-- ==== Sys2Proof/Certificates/Slice0/Obligations.lean ====
section
/-! DEFINITION. Certificates/Slice0/Obligations.lean: what is claimed of the model. -/

open Sys2Proof Sys2Proof.Machine

/-! ### Encoding (R37, R41 to R51) -/

/-- R49: every well-formed instruction that has a word is read back from that word, with every operand. -/
def Obligations.EncodedWordsDecode : Prop :=
  ∀ (i : Instr) (w : Word), i.wellFormed = true → encode i = some w → decodeWord w = .ok i

/-- R51: the decoder drops no bit: what it reads from a word is well-formed and has that word and no other. -/
def Obligations.DecodedWordsEncode : Prop :=
  ∀ (i : Instr) (w : Word), decodeWord w = .ok i → i.wellFormed = true ∧ encode i = some w

/-! ### Integer words (R87 to R93) -/

/-- R87: INT.A. -/
def Obligations.IntegerA : Prop :=
  ∀ (c : BitVec 1) (g : BitVec 3) (d a b : VReg),
    RunsBinary (.add c g d a b) g d a b (fun x y => x + y) ∧
    RunsBinary (.sub c g d a b) g d a b (fun x y => x - y) ∧
    RunsBinary (.mul c g d a b) g d a b (fun x y => x * y) ∧
    RunsBinary (.mulh c g d a b) g d a b (fun x y => (x.signExtend 64 * y.signExtend 64).extractLsb' 32 32) ∧
    RunsBinary (.mulhu c g d a b) g d a b (fun x y => (x.setWidth 64 * y.setWidth 64).extractLsb' 32 32) ∧
    RunsBinary (.and c g d a b) g d a b (fun x y => x &&& y) ∧
    RunsBinary (.or c g d a b) g d a b (fun x y => x ||| y) ∧
    RunsBinary (.xor c g d a b) g d a b (fun x y => x ^^^ y) ∧
    RunsBinary (.andn c g d a b) g d a b (fun x y => x &&& ~~~y) ∧
    RunsBinary (.shl c g d a b) g d a b (fun x y => x <<< (y &&& 31)) ∧
    RunsBinary (.shr c g d a b) g d a b (fun x y => x >>> (y &&& 31)) ∧
    RunsBinary (.sar c g d a b) g d a b (fun x y => x.sshiftRight (y &&& 31).toNat) ∧
    RunsBinary (.min c g d a b) g d a b (fun x y => if x.slt y then x else y) ∧
    RunsBinary (.max c g d a b) g d a b (fun x y => if x.slt y then y else x) ∧
    RunsBinary (.minu c g d a b) g d a b (fun x y => if x.ult y then x else y) ∧
    RunsBinary (.maxu c g d a b) g d a b (fun x y => if x.ult y then y else x)

/-- R88: INT.B. -/
def Obligations.IntegerB : Prop :=
  ∀ (c : BitVec 1) (g : BitVec 3) (d a b : VReg),
    RunsBinary (.addsat c g d a b) g d a b (fun x y =>
      let r := x.toInt + y.toInt
      if 2 ^ 31 ≤ r then 0x7FFFFFFF else if r < -2 ^ 31 then 0x80000000 else x + y) ∧
    RunsBinary (.subsat c g d a b) g d a b (fun x y =>
      let r := x.toInt - y.toInt
      if 2 ^ 31 ≤ r then 0x7FFFFFFF else if r < -2 ^ 31 then 0x80000000 else x - y) ∧
    RunsBinary (.addsatu c g d a b) g d a b (fun x y => if 2 ^ 32 ≤ x.toNat + y.toNat then 0xFFFFFFFF else x + y) ∧
    RunsBinary (.subsatu c g d a b) g d a b (fun x y => if x.ult y then 0 else x - y) ∧
    RunsBinary (.div c g d a b) g d a b (fun x y => if y = 0 then 0xFFFFFFFF else x.sdiv y) ∧
    RunsBinary (.divu c g d a b) g d a b (fun x y => if y = 0 then 0xFFFFFFFF else x / y) ∧
    RunsBinary (.rem c g d a b) g d a b (fun x y => if y = 0 then x else x.srem y) ∧
    RunsBinary (.remu c g d a b) g d a b (fun x y => if y = 0 then x else x % y) ∧
    RunsUnary (.popc c g d a) g d a (fun x => BitVec.ofNat 32 ((List.range 32).countP (fun j => x.getLsbD j))) ∧
    RunsUnary (.clz c g d a) g d a (fun x =>
      BitVec.ofNat 32 ((List.range 32).takeWhile (fun j => !x.getLsbD (31 - j))).length) ∧
    RunsUnary (.ctz c g d a) g d a (fun x =>
      BitVec.ofNat 32 ((List.range 32).takeWhile (fun j => !x.getLsbD j)).length) ∧
    RunsUnary (.brev c g d a) g d a (fun x => x.reverse) ∧
    RunsUnary (.abs c g d a) g d a (fun x => if x.msb then -x else x) ∧
    RunsUnary (.neg c g d a) g d a (fun x => -x) ∧
    RunsBinary (.absdiff c g d a b) g d a b (fun x y => BitVec.ofInt 32 |x.toInt - y.toInt|)

/-- R89 and R90: 64-bit and address arithmetic; the sources are read before either word is written. R91 to R93: the
immediate forms. -/
def Obligations.WideAndImmediate : Prop :=
  ∀ (c : BitVec 1) (g : BitVec 3) (d a b : VReg) (i : BitVec 10) (n : BitVec 5) (h : BitVec 16),
    let pp (w : Instr) (f : Dword → Dword → Dword) : Prop :=
      RunsPerLane w g (fun _ k x => x.wp d.toNat (f (x.rp a.toNat) (x.rbp k b.toNat)))
    let pv (w : Instr) (f : Dword → Word → Dword) : Prop :=
      RunsPerLane w g (fun _ k x => x.wp d.toNat (f (x.rp a.toNat) (x.rb k b.toNat)))
    let vv (w : Instr) (f : Word → Word → Dword) : Prop :=
      RunsPerLane w g (fun _ k x => x.wp d.toNat (f (x.rv a.toNat) (x.rb k b.toNat)))
    pp (.add64 c g d a b) (fun x y => x + y) ∧ pp (.sub64 c g d a b) (fun x y => x - y) ∧
    pv (.shl64 c g d a b) (fun x y => x <<< (y &&& 63)) ∧ pv (.shr64 c g d a b) (fun x y => x >>> (y &&& 63)) ∧
    pv (.sar64 c g d a b) (fun x y => x.sshiftRight (y &&& 63).toNat) ∧
    vv (.mulw c g d a b) (fun x y => x.signExtend 64 * y.signExtend 64) ∧
    vv (.mulwu c g d a b) (fun x y => x.setWidth 64 * y.setWidth 64) ∧
    pp (.and64 c g d a b) (fun x y => x &&& y) ∧ pp (.or64 c g d a b) (fun x y => x ||| y) ∧
    pp (.xor64 c g d a b) (fun x y => x ^^^ y) ∧
    pv (.addw c g d a b) (fun x y => x + y.setWidth 64) ∧ pv (.addws c g d a b) (fun x y => x + y.signExtend 64) ∧
    pv (.lea2 c g d a b) (fun x y => x + y.setWidth 64 * 2) ∧ pv (.lea4 c g d a b) (fun x y => x + y.setWidth 64 * 4) ∧
    pv (.lea8 c g d a b) (fun x y => x + y.setWidth 64 * 8) ∧
    pv (.lea16 c g d a b) (fun x y => x + y.setWidth 64 * 16) ∧
    RunsPerLane (.add64i c g d a i) g (fun _ _ x => x.wp d.toNat (x.rp a.toNat + i.signExtend 64)) ∧
    RunsUnary (.addi c g d a i) g d a (fun x => x + i.signExtend 32) ∧
    RunsUnary (.andi c g d a i) g d a (fun x => x &&& i.setWidth 32) ∧
    RunsUnary (.ori c g d a i) g d a (fun x => x ||| i.setWidth 32) ∧
    RunsUnary (.xori c g d a i) g d a (fun x => x ^^^ i.setWidth 32) ∧
    RunsUnary (.shli c g d a n) g d a (fun x => x <<< n) ∧
    RunsUnary (.shri c g d a n) g d a (fun x => x >>> n) ∧
    RunsUnary (.sari c g d a n) g d a (fun x => x.sshiftRight n.toNat) ∧
    RunsUnary (.roli c g d a n) g d a (fun x => x <<< n.toNat ||| x >>> (32 - n.toNat)) ∧
    RunsPerLane (.movi c g d h) g (fun _ _ x => x.wv d.toNat (h.signExtend 32)) ∧
    RunsPerLane (.movhi c g d h) g (fun _ _ x => x.wv d.toNat (h ++ (x.rv d.toNat).setWidth 16))

/-! ### Predicates, moves and index registers (R94 to R97, R108 to R110) -/

/-- R94 to R97: comparisons, SEL (which its selector does not guard) and PRED. -/
def Obligations.Predicates : Prop :=
  ∀ (c q : BitVec 1) (g p u v : BitVec 3) (k : BitVec 3) (d a b : VReg) (f : BitVec 4) (h : BitVec 3),
    RunsPredicate (.icmp c g p k a b f) g p (fun kk x =>
      let y := x.rv a.toNat
      let z := x.rb kk b.toNat
      let r : Bool := match f.toNat with
        | 0 => y = z
        | 1 => y ≠ z
        | 2 => y.slt z
        | 3 => y.sle z
        | 4 => z.slt y
        | 5 => z.sle y
        | 6 => y.ult z
        | 7 => y.ule z
        | 8 => z.ult y
        | 9 => z.ule y
        | 10 => y &&& z ≠ 0
        | _ => y &&& z = 0
      match k.toNat with
      | 0 => r
      | 1 => x.rpr p.toNat && r
      | 2 => x.rpr p.toNat || r
      | _ => !r) ∧
    RunsFloating (.fcmp c g p k a b q h) g q
      (fun _ kk x => x.wpr p.toNat (combine k.toNat (x.rpr p.toNat) (fcmpCond h.toNat (x.rv a.toNat) (x.rb kk b.toNat)).1))
      (fun _ kk x => (fcmpCond h.toNat (x.rv a.toNat) (x.rb kk b.toNat)).2) ∧
    RunsPerLane (.sel c g d a b) 7 (fun _ kk x => x.wv d.toNat (if x.rpr g.toNat then x.rv a.toNat else x.rb kk b.toNat)) ∧
    RunsPredicate (.pand c g p u v) g p (fun _ x => x.rpr u.toNat && x.rpr v.toNat) ∧
    RunsPredicate (.por c g p u v) g p (fun _ x => x.rpr u.toNat || x.rpr v.toNat) ∧
    RunsPredicate (.pxor c g p u v) g p (fun _ x => x.rpr u.toNat != x.rpr v.toNat) ∧
    RunsPredicate (.pandn c g p u v) g p (fun _ x => x.rpr u.toNat && !x.rpr v.toNat) ∧
    RunsPredicate (.pnot c g p u) g p (fun _ x => !x.rpr u.toNat) ∧
    RunsPredicate (.pmov c g p u) g p (fun _ x => x.rpr u.toNat) ∧
    RunsPerLane (.ptov c g d u) g (fun _ _ x => x.wv d.toNat (if x.rpr u.toNat then 1 else 0)) ∧
    RunsPredicate (.vtop c g p a) g p (fun _ x => x.rv a.toNat != 0)

/-- R95: what FCMP compares: NaN operands are unordered, the ordered conditions compare values, −0 equals +0, and NV comes
of a signalling NaN, or of any NaN in an ordered condition. -/
def Obligations.FloatComparison : Prop :=
  ∀ (h : Nat) (x y : Word), h < 8 →
    let nan (w : Word) : Bool := (w &&& 0x7FFFFFFF).ult 0x7F800001 == false
    let signalling (w : Word) : Bool := nan w && !w.getLsbD 22
    let key (w : Word) : Int := if w.msb then -((w &&& 0x7FFFFFFF).toNat : Int) else (w.toNat : Int)
    let un := nan x || nan y
    fcmpCond h x y =
      (match h with
        | 0 => !un && decide (key x = key y)
        | 1 => un || decide (key x ≠ key y)
        | 2 => !un && decide (key x < key y)
        | 3 => !un && decide (key x ≤ key y)
        | 4 => !un && decide (key y < key x)
        | 5 => !un && decide (key y ≤ key x)
        | 6 => un
        | _ => !un,
       if (2 ≤ h ∧ h ≤ 5 ∧ un = true) ∨ signalling x = true ∨ signalling y = true then fNV else 0)

/-- R64, R108 to R110: moves and index registers. Where the register that an RDX or WRX reaches lies in its window and
below .vregs it is read or written; where it lies outside in every strand whose guard is true, they trap INDEX with TVAL
= e and write nothing. -/
def Obligations.IndexRegisters : Prop :=
  ∀ (c : BitVec 1) (g : BitVec 3) (d a : VReg) (n : BitVec 2) (o : BitVec 6),
    let e (x : Strand) : Int := ((x.rn n.toNat).setWidth 8).toInt + o.toInt
    let inside (sk : Skein) (x : Strand) : Prop :=
      ((x.rn n.toNat).extractLsb' 8 6).toNat ≤ e x ∧ e x ≤ ((x.rn n.toNat).extractLsb' 14 6).toNat ∧ e x < sk.kern.vregs
    let reached (i : Instr) (f : Strand → Strand) : Prop :=
      ∀ (s : State) (sk : Skein), s.CanRun sk i →
        (∀ j ∈ s.cur.strands, ∀ x, s.strand? s.cur.skein j = some x → x.rpr g.toNat = true → inside sk x) →
        goesTo (exec i s) (fun t => s.StrandsDone t g.toNat (fun _ x => (f x).advance) ∧ s.OnlyStrands t)
    let outside (sk : Skein) (x : Strand) : Prop :=
      e x < ((x.rn n.toNat).extractLsb' 8 6).toNat ∨ ((x.rn n.toNat).extractLsb' 14 6).toNat < e x ∨ sk.kern.vregs ≤ e x
    RunsUnary (.mov c g d a) g d a (fun x => x) ∧
    TrapsEach (.rdx c g d n o) g (fun _ sk x => outside sk x) 0x04 (fun _ x => BitVec.ofInt 32 (e x)) ∧
    TrapsEach (.wrx c g d n o) g (fun _ sk x => outside sk x) 0x04 (fun _ x => BitVec.ofInt 32 (e x)) ∧
    reached (.rdx c g d n o) (fun x => x.wv d.toNat (x.rv (e x).toNat)) ∧
    reached (.wrx c g d n o) (fun x => x.wv (e x).toNat (x.rv d.toNat)) ∧
    RunsPerLane (.nset c g n a) g (fun _ _ x => x.wn n.toNat ((x.rv a.toNat).setWidth 20)) ∧
    RunsPerLane (.nget c g d n) g (fun _ _ x => x.wv d.toNat ((x.rn n.toNat).setWidth 32)) ∧
    RunsPerLane (.nadv c g n a) g (fun _ _ x => x.wn n.toNat
      ((x.rn n.toNat).extractLsb' 8 12 ++ ((x.rn n.toNat).setWidth 8 + (x.rv a.toNat).setWidth 8))) ∧
    RunsPerLane (.nclr c g n) g (fun _ _ x => x.wn n.toNat 0)

/-! ### Floating words (R98 to R107) -/

/-- R98 to R100: FALU and FFMA, by the model's rounding of an exact result (Machine/Float.lean) and FTZ32 (R24). -/
def Obligations.FloatArithmetic : Prop :=
  ∀ (c q : BitVec 1) (g : BitVec 3) (d a b : VReg),
    let two (i : Instr) (f : FpCtx → FpVal → FpVal → FpOut) : Prop :=
      RunsFp i g q d (fun m k x => ftz32 m (f m (fpv (x.rv a.toNat)) (fpv (x.rb k b.toNat))))
    let fused (i : Instr) (np nd : Bool) : Prop :=
      RunsFp i g q d (fun m k x =>
        ftz32 m (Fmt.fp32.fma m np nd (fpv (x.rv a.toNat)) (fpv (x.rb k b.toNat)) (fpv (x.rv d.toNat))))
    two (.fadd c g d a b q) Fmt.fp32.add ∧ two (.fsub c g d a b q) Fmt.fp32.sub ∧
    two (.fmul c g d a b q) Fmt.fp32.mul ∧ two (.fdiv c g d a b q) Fmt.fp32.div ∧
    RunsFp (.fmin c g d a b q) g q d (fun m k x => Fmt.fp32.minMax m false (x.rv a.toNat).toNat (x.rb k b.toNat).toNat) ∧
    RunsFp (.fmax c g d a b q) g q d (fun m k x => Fmt.fp32.minMax m true (x.rv a.toNat).toNat (x.rb k b.toNat).toNat) ∧
    RunsBinary (.fcopysign c g d a b q) g d a b (fun x y => y.extractLsb' 31 1 ++ x.setWidth 31) ∧
    RunsFp (.fscale c g d a b q) g q d (fun m k x =>
      ftz32 m (Fmt.fp32.fscale m (fpv (x.rv a.toNat)) (x.rb k b.toNat).toInt)) ∧
    fused (.fma c g d a b q) false false ∧ fused (.fms c g d a b q) false true ∧
    fused (.fnma c g d a b q) true false ∧ fused (.fnms c g d a b q) true true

========================

■ Work request ■
Given the records above, restate word for word only the lines starting at the one with "8 => z.ult y" and ending at the one with "and NV comes".

■ Task answer ■
        | 8 => z.ult y
        | 9 => z.ule y
        | 10 => y &&& z ≠ 0
        | _ => y &&& z = 0
      match k.toNat with
      | 0 => r
      | 1 => x.rpr p.toNat && r
      | 2 => x.rpr p.toNat || r
      | _ => !r) ∧
    RunsFloating (.fcmp c g p k a b q h) g q
      (fun _ kk x => x.wpr p.toNat (combine k.toNat (x.rpr p.toNat) (fcmpCond h.toNat (x.rv a.toNat) (x.rb kk b.toNat)).1))
      (fun _ kk x => (fcmpCond h.toNat (x.rv a.toNat) (x.rb kk b.toNat)).2) ∧
    RunsPerLane (.sel c g d a b) 7 (fun _ kk x => x.wv d.toNat (if x.rpr g.toNat then x.rv a.toNat else x.rb kk b.toNat)) ∧
    RunsPredicate (.pand c g p u v) g p (fun _ x => x.rpr u.toNat && x.rpr v.toNat) ∧
    RunsPredicate (.por c g p u v) g p (fun _ x => x.rpr u.toNat || x.rpr v.toNat) ∧
    RunsPredicate (.pxor c g p u v) g p (fun _ x => x.rpr u.toNat != x.rpr v.toNat) ∧
    RunsPredicate (.pandn c g p u v) g p (fun _ x => x.rpr u.toNat && !x.rpr v.toNat) ∧
    RunsPredicate (.pnot c g p u) g p (fun _ x => !x.rpr u.toNat) ∧
    RunsPredicate (.pmov c g p u) g p (fun _ x => x.rpr u.toNat) ∧
    RunsPerLane (.ptov c g d u) g (fun _ _ x => x.wv d.toNat (if x.rpr u.toNat then 1 else 0)) ∧
    RunsPredicate (.vtop c g p a) g p (fun _ x => x.rv a.toNat != 0)

/-- R95: what FCMP compares: NaN operands are unordered, the ordered conditions compare values, −0 equals +0, and NV comes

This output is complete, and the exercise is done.